### EXERCISE
Every record that follows should be output exactly as it is given.
-*-
/-- One direction of an HDI port (R238 to R242). At its sender: credits, the replay buffer with the place of the frame that goes
next, and how often the oldest has been replayed. At its receiver: whether frames are discarded until the failing one comes again,
and what the next frame of the other direction carries in UI 126: good frames not yet acknowledged, a negative acknowledgement,
credits to return. -/
structure HdiWay where
  credits : Chans Nat
  replay  : List HdiFrame
  next    : Nat
  tries   : Nat
  discard : Bool
  acks    : Nat
  nak     : Bool
  owed    : Chans Nat
  deriving DecidableEq, Repr

/-- One direction of a bundle (R241, R244). At its sender: units that wait, those of the hub's transit buffers, frames taken over from
a port that retrains, the next sequence number, and the port that took the last turn. At its receiver: the first number that has not
arrived, and the units that wait to be handed on, each with its port. -/
structure HdiFlow where
  waiting : Chans (List HdiUnit)
  transit : Chans (List HdiUnit)
  moved   : List HdiFrame
  seq     : BitVec 16
  turn    : Nat
  low     : BitVec 16
  held    : List (BitVec 16 × Nat × HdiUnit)
  deriving DecidableEq, Repr

/-- An HDI port (R237, R242). `spares`: by direction (16 on) and group, the spare data wires in use. -/
structure HdiPort where
  live    : Bool
  retraining : Bool
  down    : HdiWay
  up      : HdiWay
  spares  : Tab Nat
  replays : Nat
  transient : Nat
  deriving DecidableEq, Repr

/-- A site's mode (R246). -/
inductive SiteMode where
  | empty | yarrow | guest16 | guestCompat
  deriving DecidableEq, Repr

/-- A Yarrow site (R245 to R249). `rate`: its lanes' rate in Gb/s (R247). -/
structure Site where
  mode  : SiteMode
  block : BitVec 256
  roles : BitVec 128
  rate  : Nat
  guestErr : Nat
  failed : Bool
  deriving DecidableEq, Repr

/-! ### Memory units -/

/-- A guarantee in force (R233, R235) with its present rate, in units of 0.1 GB/s. -/
structure Guar where
  ent  : BitVec 128
  rate : Nat × Nat
  deriving DecidableEq, Repr

/-- A shortfall in progress (R235): start postmark and nanosecond, lowest D in 0.1 GB/s, whether L was cut, the nanosecond of its last
record. -/
structure Shortfall where
  since  : Pm
  sinceNs : Nat
  lowest : Nat
  lcCut  : Bool
  lastNs : Nat
  deriving DecidableEq, Repr

/-- A migration in progress (R230): region entry, chunk, bytes moved, start. -/
structure Migration where
  index  : Nat
  chunk  : Nat
  moved  : Nat
  sinceNs : Nat
  deriving DecidableEq, Repr

/-- A memory-side operation on its way to its controller (R223, R224). -/
structure Mso where
  addr  : Addr
  mop   : BitVec 2
  mtype : BitVec 2
  sat   : Bool
  ftz   : Bool
  ctx   : BitVec 6
  data  : List Byte
  core  : CoreId
  flow  : BitVec 12
  deriving DecidableEq, Repr

/-- A hub's memory units (R213 to R236). -/
structure HubMem where
  regions : Tab (BitVec 128)
  loader  : List Nat
  guars   : List Guar
  throttle : Tab (BitVec 2)
  temp     : Tab Nat
  short    : Option Shortfall
  shortUs  : BitVec 48
  runCache : Nat
  runHbm   : Nat
  ratioCache : BitVec 32
  ratioHbm   : BitVec 32
  flushing : Bool
  migr     : Option Migration
  pcDead   : List (BitVec 8)
  msos     : List Mso
  hkey     : BitVec 2
  deriving DecidableEq, Repr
-*-
### EXPECTED OUTPUT
/-- One direction of an HDI port (R238 to R242). At its sender: credits, the replay buffer with the place of the frame that goes
next, and how often the oldest has been replayed. At its receiver: whether frames are discarded until the failing one comes again,
and what the next frame of the other direction carries in UI 126: good frames not yet acknowledged, a negative acknowledgement,
credits to return. -/
structure HdiWay where
  credits : Chans Nat
  replay  : List HdiFrame
  next    : Nat
  tries   : Nat
  discard : Bool
  acks    : Nat
  nak     : Bool
  owed    : Chans Nat
  deriving DecidableEq, Repr

/-- One direction of a bundle (R241, R244). At its sender: units that wait, those of the hub's transit buffers, frames taken over from
a port that retrains, the next sequence number, and the port that took the last turn. At its receiver: the first number that has not
arrived, and the units that wait to be handed on, each with its port. -/
structure HdiFlow where
  waiting : Chans (List HdiUnit)
  transit : Chans (List HdiUnit)
  moved   : List HdiFrame
  seq     : BitVec 16
  turn    : Nat
  low     : BitVec 16
  held    : List (BitVec 16 × Nat × HdiUnit)
  deriving DecidableEq, Repr

/-- An HDI port (R237, R242). `spares`: by direction (16 on) and group, the spare data wires in use. -/
structure HdiPort where
  live    : Bool
  retraining : Bool
  down    : HdiWay
  up      : HdiWay
  spares  : Tab Nat
  replays : Nat
  transient : Nat
  deriving DecidableEq, Repr

/-- A site's mode (R246). -/
inductive SiteMode where
  | empty | yarrow | guest16 | guestCompat
  deriving DecidableEq, Repr

/-- A Yarrow site (R245 to R249). `rate`: its lanes' rate in Gb/s (R247). -/
structure Site where
  mode  : SiteMode
  block : BitVec 256
  roles : BitVec 128
  rate  : Nat
  guestErr : Nat
  failed : Bool
  deriving DecidableEq, Repr

/-! ### Memory units -/

/-- A guarantee in force (R233, R235) with its present rate, in units of 0.1 GB/s. -/
structure Guar where
  ent  : BitVec 128
  rate : Nat × Nat
  deriving DecidableEq, Repr

/-- A shortfall in progress (R235): start postmark and nanosecond, lowest D in 0.1 GB/s, whether L was cut, the nanosecond of its last
record. -/
structure Shortfall where
  since  : Pm
  sinceNs : Nat
  lowest : Nat
  lcCut  : Bool
  lastNs : Nat
  deriving DecidableEq, Repr

/-- A migration in progress (R230): region entry, chunk, bytes moved, start. -/
structure Migration where
  index  : Nat
  chunk  : Nat
  moved  : Nat
  sinceNs : Nat
  deriving DecidableEq, Repr

/-- A memory-side operation on its way to its controller (R223, R224). -/
structure Mso where
  addr  : Addr
  mop   : BitVec 2
  mtype : BitVec 2
  sat   : Bool
  ftz   : Bool
  ctx   : BitVec 6
  data  : List Byte
  core  : CoreId
  flow  : BitVec 12
  deriving DecidableEq, Repr

/-- A hub's memory units (R213 to R236). -/
structure HubMem where
  regions : Tab (BitVec 128)
  loader  : List Nat
  guars   : List Guar
  throttle : Tab (BitVec 2)
  temp     : Tab Nat
  short    : Option Shortfall
  shortUs  : BitVec 48
  runCache : Nat
  runHbm   : Nat
  ratioCache : BitVec 32
  ratioHbm   : BitVec 32
  flushing : Bool
  migr     : Option Migration
  pcDead   : List (BitVec 8)
  msos     : List Mso
  hkey     : BitVec 2
  deriving DecidableEq, Repr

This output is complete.